>>>>>
/-- FAILED is entered in this round, which is ending: what the shoe holds is flushed, the consumers of this round's
reservations lose them, and the alarm is raised (R245). -/
def rngFail (s : State) : State :=
  let g := s.rng
  let keep := decide (s.keys.rearmRes ≠ some s.round)
  let s1 := { s with
    rng := { g with st := .failed, shoe := [], resv := 0, flushed := g.flushed + g.level, pool := []
                    expA := .reset, expB := .reset }
    keys := { s.keys with
      rearmRes := unlessIn s.round s.keys.rearmRes, rearmBlk := if keep then s.keys.rearmBlk else [] }
    power := { s.power with
      drawn := unlessIn s.round s.power.drawn
      bootBlk := if s.power.drawn = some s.round then [] else s.power.bootBlk }
    dealer := { s.dealer with
      rngHold := true
      sheets := s.dealer.sheets.map fun h => if h.round = s.round + 2 then { h with refresh := none, seed := [] } else h } }
  let again (x : Slot) : Slot := if x.step = .drawing s.round then { x with step := .challenge, chal := [] } else x
  alarms (modSlot (modSlot s1 0 again) 1 again) [24]

/-- What FAILED leaves of the work that lost its blocks, once the responses of the round have run, so that a freeze of this
round has aborted its own: it waits again or fails (R245, R247). -/
def rngAftermath (s : State) : State := eachEngine (withdrawGrants s) failEngine

/-- Sources that count as healthy at the end of a round: a source that has passed its startup test in it is readmitted in
it (R234, R247). -/
def countedHealthy (s : State) : Nat :=
  ((List.range 4).filter fun i =>
    let x := getSource s i
    x.healthy || (x.on && !x.lockout && decide (x.startup = 0))).length

/-- The healthy count below two: in RUN the RNG fails, in STARTUP its expanders start again (R244, R245). -/
def checkHealthy (s : State) : State :=
  if 2 ≤ countedHealthy s then leaveStartup s
  else match s.rng.st with
    | .run => rngFail s
    | .startup => clearExpanders s
    | .failed => clearExpanders s

/-! ## CTR_DRBG with AES-256 (R236; SP 800-90A 10.2.1) -/

/-- V after its increment. -/
def nextV (v : Bytes) : Bytes := natBe 16 ((beNat v + 1) % 2 ^ 128)

/-- The update function with 48 bytes of provided data. -/
def drbgUpdate (e : Expander) (data : Bytes) : Expander :=
  let v1 := nextV e.v
  let v2 := nextV v1
  let v3 := nextV v2
  let t := xorBytes (aesEnc e.key v1 ++ aesEnc e.key v2 ++ aesEnc e.key v3) data
  { e with key := t.take 32, v := t.drop 32 }

/-- Four blocks of a generate request. -/
def drbgBlocks (e : Expander) : Expander × List (BitVec 128) :=
  let v1 := nextV e.v
  let v2 := nextV v1
  let v3 := nextV v2
  let v4 := nextV v3
  ({ e with v := v4 }, [v1, v2, v3, v4].map fun v => BitVec.ofNat 128 (beNat (aesEnc e.key v)))

/-! ## The shoe (R236-R239) -/

/-- An expander that generates in this round. -/
def generating (s : State) (e : Expander) : Bool :=
  decide (e.st = .ready) && decide (e.until_ ≤ s.round) && decide (e.part < 4)

/-- Four blocks of one expander into the shoe, when four places are free. -/
def fillFrom (s : State) (b : Bool) : State :=
  let g := s.rng
  let e := if b then g.expB else g.expA
  if generating s e && decide (g.level + 4 ≤ Config.shoeSize) then
    let r := drbgBlocks e
    let e1 := { r.1 with part := e.part + 1, lastAt := s.round }
    let g1 := { g with shoe := g.shoe ++ r.2, filled := g.filled + 4 }
    { s with rng := if b then { g1 with expB := e1 } else { g1 with expA := e1 } }
  else s

/-- The RNG returns from FAILED in the round its first block is delivered (R246). -/
def rngRun (s : State) : State :=
  if s.rng.st = .failed ∧ generating s s.rng.expA = true ∧ generating s s.rng.expB = true then
    { s with rng := { s.rng with st := .run, interval := 1024 }
             dealer := { s.dealer with rngHold := false } }
  else s

/-- Deliveries of the expanders in this round: the one that delivered less recently first. -/
def shoeFill (s : State) : State :=
  let s1 := rngRun s
  if s1.rng.st = .run then
    if s1.rng.expB.lastAt < s1.rng.expA.lastAt then fillFrom (fillFrom s1 true) false
    else fillFrom (fillFrom s1 false) true
  else s1

/-- The level at the end of a round: a fall through 128 doubles I; rounds at 384 or more are counted (R238). -/
def reseedStretch (s : State) : State :=
  let g := s.rng
  let fell := decide (128 ≤ g.endLevel) && decide (g.level < 128)
  { s with rng := { g with
    interval := if fell then min 16384 (2 * g.interval) else g.interval
    high := if 384 ≤ g.level then g.high + 1 else 0
    endLevel := g.level } }

/-- Blocks reserved in the last round are delivered (R239). -/
def shoeDeliver (s : State) : State :=
  let g := s.rng
  { s with rng := { g with delivered := g.delivered + g.resv, resv := 0 } }

/-- The RNG's part of the end of a round with these samples. -/
def rngRoundEnd (s : State) (noise : Bytes) : State :=
  checkHealthy (runSources (reseedStretch (shoeFill s)) noise)

/-- The sources start, or restart after STANDBY: the RNG begins at STARTUP (R231, R377). -/
def rngStart (s : State) : State :=
  let fresh (x : Source) : Source :=
    { x with on := !x.lockout, healthy := false, startup := 1024, runLen := 0, winPos := 0, winCnt := 0, absorbed := 0, lfsr := 0 }
  { s with rng := { s.rng with
    st := .startup, pool := [], expA := .reset, expB := .reset, shoe := [], resv := 0
    flushed := s.rng.flushed + s.rng.level, endLevel := 0, high := 0, interval := 1024
    src := (List.range 4).foldl (fun m i => sput .reset m i (fresh (sget .reset m i))) s.rng.src } }

/-! ## Seeds (R232) -/

/-- The three words of a seed, when one can be formed, and the pool without them. -/
def takeSeed : List PoolWord → Option (List PoolWord × List PoolWord)
  | a :: b :: t =>
    let third (w : PoolWord) : Bool := decide (a.src ≠ b.src) || decide (w.src ≠ a.src)
    (t.find? third).map fun c => ([a, b, c], t.eraseP third)
  | _ => none

/-- The 48 bytes of a seed, its oldest word first. -/
def seedBytes (ws : List PoolWord) : Bytes := blockBytes (ws.map (·.word))

/-- A word enters the pool: those of one round stand in ascending source number, and the oldest of nine is dropped (R232). -/
def poolPut (p : List PoolWord) (w : PoolWord) : List PoolWord :=
  let before (c : PoolWord) : Bool := decide (c.at_ ≠ w.at_) || decide (c.src < w.src)
  let q := p.takeWhile before ++ w :: p.dropWhile before
  q.drop (q.length - 8)

/-! ## Commands -/

/-- CONDITIONED_WORD (R231, R232): a compressor that has absorbed 512 samples emits its word into the pool. -/
def execConditionedWord (src : Fin 4) (s : State) : Out :=
  let x := getSource s src.val
  if x.healthy && x.absorbed == 512 then
    let s1 := setSource s src.val { x with absorbed := 0 }
    .next { s1 with rng := { s1.rng with pool := poolPut s1.rng.pool { src := src.val, word := x.lfsr, at_ := s.round } } }
  else .next s

/-- SOURCE_STARTUP_END (R234, R235): a source that has passed its startup test becomes healthy. -/
def execSourceStartupEnd (src : Fin 4) (s : State) : Out :=
  let x := getSource s src.val
  if x.on && !x.healthy && !x.lockout && x.startup == 0 then
    let s1 := setSource s src.val { x with healthy := true }
    let s2 := if s1.rng.st = .failed ∧ healthyCount s1 = 2 then { s1 with rng := { s1.rng with pool := [] } } else s1
    let s3 := if x.excl = 0 then s2 else raiseAll s2 26
    .next (leaveStartup s3)
  else .next s

/-- The other expander is free of a seed operation. -/
def otherIdle (e : Expander) : Bool := !(decide (e.st = .instantiating) || decide (e.st = .reseeding))

/-- EXPANDER_INSTANTIATE (R236, R246): a 16-round instantiation from a seed, A before B. -/
def execExpanderInstantiate (b : Bool) (s : State) : Out :=
  let g := s.rng
  let e := if b then g.expB else g.expA
  let turn := if b then decide (g.expA.st = .ready) && decide (g.expA.until_ ≤ s.round) else otherIdle g.expB
  match takeSeed g.pool with
  | some (ws, p) =>
    if decide (e.st = .empty) && turn && decide (g.st ≠ .run) && decide (2 ≤ healthyCount s) && running s then
      let e1 := { Expander.reset with st := .instantiating, until_ := s.round + 16, seed := seedBytes ws }
      .next { s with rng := if b then { g with pool := p, expB := e1 } else { g with pool := p, expA := e1 } }
    else .next s
  | none => .next s

/-- EXPANDER_RESEED (R237): a 16-round reseed of an expander that waits for a seed. -/
def execExpanderReseed (b : Bool) (s : State) : Out :=
  let g := s.rng
  let e := if b then g.expB else g.expA
  let o := if b then g.expA else g.expB
  match takeSeed g.pool with
  | some (ws, p) =>
    if decide (e.st = .waitSeed) && otherIdle o && running s then
      let e1 := { e with st := .reseeding, until_ := s.round + 16, seed := seedBytes ws }
      .next { s with rng := if b then { g with pool := p, expB := e1 } else { g with pool := p, expA := e1 } }
    else .next s
  | none => .next s

/-- An expander at or past its reseed point goes for a seed unless the other one is reseeding or waiting (R237). -/
def goReseed (e o : Expander) (interval : Nat) : Expander :=
  if interval ≤ e.reqs ∧ e.part = 0 ∧ e.st = .ready ∧ o.st ≠ .reseeding ∧ o.st ≠ .waitSeed then
    { e with st := .waitSeed }
  else e

/-- SEED_OPERATION_END (R236, R237, R244): an instantiation or reseed of 16 rounds ends. -/
def execSeedOperationEnd (b : Bool) (s : State) : Out :=
  let g := s.rng
  let e := if b then g.expB else g.expA
  if !otherIdle e && decide (e.until_ ≤ s.round) then
    let e1 := { drbgUpdate e e.seed with st := .ready, reqs := 0, part := 0, seed := [] }
    let o := goReseed (if b then g.expA else g.expB) e1 g.interval
    .next (leaveStartup { s with rng := if b then { g with expB := e1, expA := o } else { g with expA := e1, expB := o } })
  else .next s

/-- GENERATE_REQUEST (R236, R237): a request whose 16 blocks are delivered completes and counts toward I. -/
def execGenerateRequest (b : Bool) (s : State) : Out :=
  let g := s.rng
  let e := if b then g.expB else g.expA
  let o := if b then g.expA else g.expB
  if decide (e.st = .ready) && e.part == 4 then
    let e1 := { drbgUpdate e (zeros 48) with reqs := e.reqs + 1, part := 0 }
    let first := b && o.part == 4 && decide (g.interval ≤ o.reqs + 1) && decide (o.st = .ready)
    let e2 := if first then e1 else goReseed e1 o g.interval
    .next { s with rng := if b then { g with expB := e2 } else { g with expA := e2 } }
  else .next s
<<<<<
Filter the data, keeping only the lines that contain "none".

Finished exercise
      sheets := s.dealer.sheets.map fun h => if h.round = s.round + 2 then { h with refresh := none, seed := [] } else h } }
  | _ => none
  | none => .next s
  | none => .next s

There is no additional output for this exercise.